Supplied entries:

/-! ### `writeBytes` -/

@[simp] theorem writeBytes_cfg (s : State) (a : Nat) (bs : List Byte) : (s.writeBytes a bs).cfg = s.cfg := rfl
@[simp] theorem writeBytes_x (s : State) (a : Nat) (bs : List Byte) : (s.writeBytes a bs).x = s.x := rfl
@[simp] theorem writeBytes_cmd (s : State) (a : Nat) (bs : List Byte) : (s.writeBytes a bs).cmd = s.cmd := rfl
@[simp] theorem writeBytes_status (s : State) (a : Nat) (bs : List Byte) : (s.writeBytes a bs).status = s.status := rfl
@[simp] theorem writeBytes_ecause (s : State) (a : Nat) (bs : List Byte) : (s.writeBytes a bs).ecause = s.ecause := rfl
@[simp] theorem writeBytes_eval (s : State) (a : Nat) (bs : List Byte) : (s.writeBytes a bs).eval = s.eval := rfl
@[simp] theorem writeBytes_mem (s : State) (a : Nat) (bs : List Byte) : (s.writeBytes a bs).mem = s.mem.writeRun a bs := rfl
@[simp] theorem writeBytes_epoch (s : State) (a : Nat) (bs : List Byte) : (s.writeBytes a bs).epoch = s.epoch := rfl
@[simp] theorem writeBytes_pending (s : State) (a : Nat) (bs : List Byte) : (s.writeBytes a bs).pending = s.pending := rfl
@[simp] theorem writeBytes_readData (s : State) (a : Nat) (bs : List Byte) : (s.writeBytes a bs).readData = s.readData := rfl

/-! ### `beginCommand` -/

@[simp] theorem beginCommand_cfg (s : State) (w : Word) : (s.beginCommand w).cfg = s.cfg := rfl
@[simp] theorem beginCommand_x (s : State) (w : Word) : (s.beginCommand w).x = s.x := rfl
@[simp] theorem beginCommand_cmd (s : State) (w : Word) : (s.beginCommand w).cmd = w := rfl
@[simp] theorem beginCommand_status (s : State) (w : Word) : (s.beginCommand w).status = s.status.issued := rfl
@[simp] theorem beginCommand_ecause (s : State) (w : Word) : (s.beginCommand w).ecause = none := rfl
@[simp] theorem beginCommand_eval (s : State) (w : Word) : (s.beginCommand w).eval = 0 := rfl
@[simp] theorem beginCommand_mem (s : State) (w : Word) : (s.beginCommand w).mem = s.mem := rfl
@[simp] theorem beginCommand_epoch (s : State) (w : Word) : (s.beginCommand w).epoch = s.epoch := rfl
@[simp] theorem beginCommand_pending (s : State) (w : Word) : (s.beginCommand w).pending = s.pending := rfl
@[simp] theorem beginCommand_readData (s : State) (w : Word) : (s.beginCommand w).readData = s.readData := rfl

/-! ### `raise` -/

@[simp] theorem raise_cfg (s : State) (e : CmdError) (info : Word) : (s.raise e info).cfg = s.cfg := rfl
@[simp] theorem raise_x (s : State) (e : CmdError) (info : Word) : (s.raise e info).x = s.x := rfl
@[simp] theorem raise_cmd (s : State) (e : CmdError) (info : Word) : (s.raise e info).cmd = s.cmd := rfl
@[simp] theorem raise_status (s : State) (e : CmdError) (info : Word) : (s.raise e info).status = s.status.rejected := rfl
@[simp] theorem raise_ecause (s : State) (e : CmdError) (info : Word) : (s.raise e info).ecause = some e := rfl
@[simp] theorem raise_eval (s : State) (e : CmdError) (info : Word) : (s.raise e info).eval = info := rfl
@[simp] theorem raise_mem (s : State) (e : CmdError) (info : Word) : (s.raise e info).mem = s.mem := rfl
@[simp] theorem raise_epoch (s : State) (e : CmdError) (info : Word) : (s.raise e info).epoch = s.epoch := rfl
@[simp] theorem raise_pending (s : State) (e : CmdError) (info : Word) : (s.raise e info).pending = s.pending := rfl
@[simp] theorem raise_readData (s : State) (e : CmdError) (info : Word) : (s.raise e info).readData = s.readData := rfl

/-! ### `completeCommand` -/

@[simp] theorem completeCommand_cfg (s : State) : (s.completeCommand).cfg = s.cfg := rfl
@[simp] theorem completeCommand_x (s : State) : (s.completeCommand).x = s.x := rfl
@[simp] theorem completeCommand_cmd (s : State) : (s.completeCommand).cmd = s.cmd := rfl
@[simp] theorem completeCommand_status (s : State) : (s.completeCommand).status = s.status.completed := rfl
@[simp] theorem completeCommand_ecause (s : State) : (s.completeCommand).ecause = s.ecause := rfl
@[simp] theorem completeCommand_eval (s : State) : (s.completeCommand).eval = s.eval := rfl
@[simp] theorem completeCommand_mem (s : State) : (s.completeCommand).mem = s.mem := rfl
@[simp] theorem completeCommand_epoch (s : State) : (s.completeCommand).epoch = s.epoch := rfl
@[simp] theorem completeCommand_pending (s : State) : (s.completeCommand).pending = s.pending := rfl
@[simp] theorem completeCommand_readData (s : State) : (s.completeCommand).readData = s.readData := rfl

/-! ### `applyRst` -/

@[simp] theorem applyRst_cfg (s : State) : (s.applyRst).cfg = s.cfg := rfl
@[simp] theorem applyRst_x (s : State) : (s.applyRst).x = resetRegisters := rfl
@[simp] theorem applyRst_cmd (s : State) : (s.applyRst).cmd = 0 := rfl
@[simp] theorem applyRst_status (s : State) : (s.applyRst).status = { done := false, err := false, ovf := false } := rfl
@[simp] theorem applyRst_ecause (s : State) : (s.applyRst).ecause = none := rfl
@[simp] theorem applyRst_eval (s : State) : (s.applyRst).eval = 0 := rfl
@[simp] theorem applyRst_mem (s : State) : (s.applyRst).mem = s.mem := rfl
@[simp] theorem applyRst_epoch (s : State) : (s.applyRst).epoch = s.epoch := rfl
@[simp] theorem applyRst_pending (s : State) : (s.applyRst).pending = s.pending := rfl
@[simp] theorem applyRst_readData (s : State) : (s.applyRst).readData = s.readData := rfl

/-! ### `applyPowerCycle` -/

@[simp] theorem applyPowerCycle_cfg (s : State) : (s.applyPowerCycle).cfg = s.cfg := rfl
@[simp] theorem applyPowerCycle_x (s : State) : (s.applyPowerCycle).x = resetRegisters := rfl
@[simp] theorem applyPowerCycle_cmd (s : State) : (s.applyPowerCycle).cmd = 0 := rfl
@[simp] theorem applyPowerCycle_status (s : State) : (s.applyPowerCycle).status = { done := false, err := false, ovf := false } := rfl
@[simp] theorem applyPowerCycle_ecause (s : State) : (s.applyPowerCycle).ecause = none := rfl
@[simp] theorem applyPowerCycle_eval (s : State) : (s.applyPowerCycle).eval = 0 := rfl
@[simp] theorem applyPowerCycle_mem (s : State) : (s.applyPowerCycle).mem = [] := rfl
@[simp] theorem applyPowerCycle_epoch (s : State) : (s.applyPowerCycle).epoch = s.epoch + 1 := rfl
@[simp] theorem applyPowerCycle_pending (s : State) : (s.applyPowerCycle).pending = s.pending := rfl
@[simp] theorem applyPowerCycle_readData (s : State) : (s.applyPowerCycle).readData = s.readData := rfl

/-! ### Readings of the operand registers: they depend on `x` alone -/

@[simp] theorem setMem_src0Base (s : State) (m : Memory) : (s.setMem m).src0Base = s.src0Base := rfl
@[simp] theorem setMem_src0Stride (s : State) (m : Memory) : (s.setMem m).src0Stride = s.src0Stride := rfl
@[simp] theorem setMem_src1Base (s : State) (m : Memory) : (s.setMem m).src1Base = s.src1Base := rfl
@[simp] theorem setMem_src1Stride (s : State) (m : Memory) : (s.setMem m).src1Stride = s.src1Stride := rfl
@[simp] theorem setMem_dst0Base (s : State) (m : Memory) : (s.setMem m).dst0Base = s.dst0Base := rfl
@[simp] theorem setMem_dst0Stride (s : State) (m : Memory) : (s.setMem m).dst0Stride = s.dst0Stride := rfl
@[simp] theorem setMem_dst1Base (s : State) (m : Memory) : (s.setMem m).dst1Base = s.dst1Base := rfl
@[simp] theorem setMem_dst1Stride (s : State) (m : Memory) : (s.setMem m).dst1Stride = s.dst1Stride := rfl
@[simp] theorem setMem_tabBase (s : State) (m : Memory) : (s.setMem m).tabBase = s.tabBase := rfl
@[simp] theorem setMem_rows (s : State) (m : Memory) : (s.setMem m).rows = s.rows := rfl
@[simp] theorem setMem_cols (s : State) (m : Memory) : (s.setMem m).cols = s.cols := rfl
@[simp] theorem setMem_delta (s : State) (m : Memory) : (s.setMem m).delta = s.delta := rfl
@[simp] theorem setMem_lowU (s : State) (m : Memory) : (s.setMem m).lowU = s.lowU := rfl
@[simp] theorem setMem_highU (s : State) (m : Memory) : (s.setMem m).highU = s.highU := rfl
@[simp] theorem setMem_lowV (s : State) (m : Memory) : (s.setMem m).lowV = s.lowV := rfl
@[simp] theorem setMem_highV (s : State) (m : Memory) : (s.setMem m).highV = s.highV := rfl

Exercise description: How many of the lines above contain the word "CmdError"? Give the number alone.

Exercise response: 10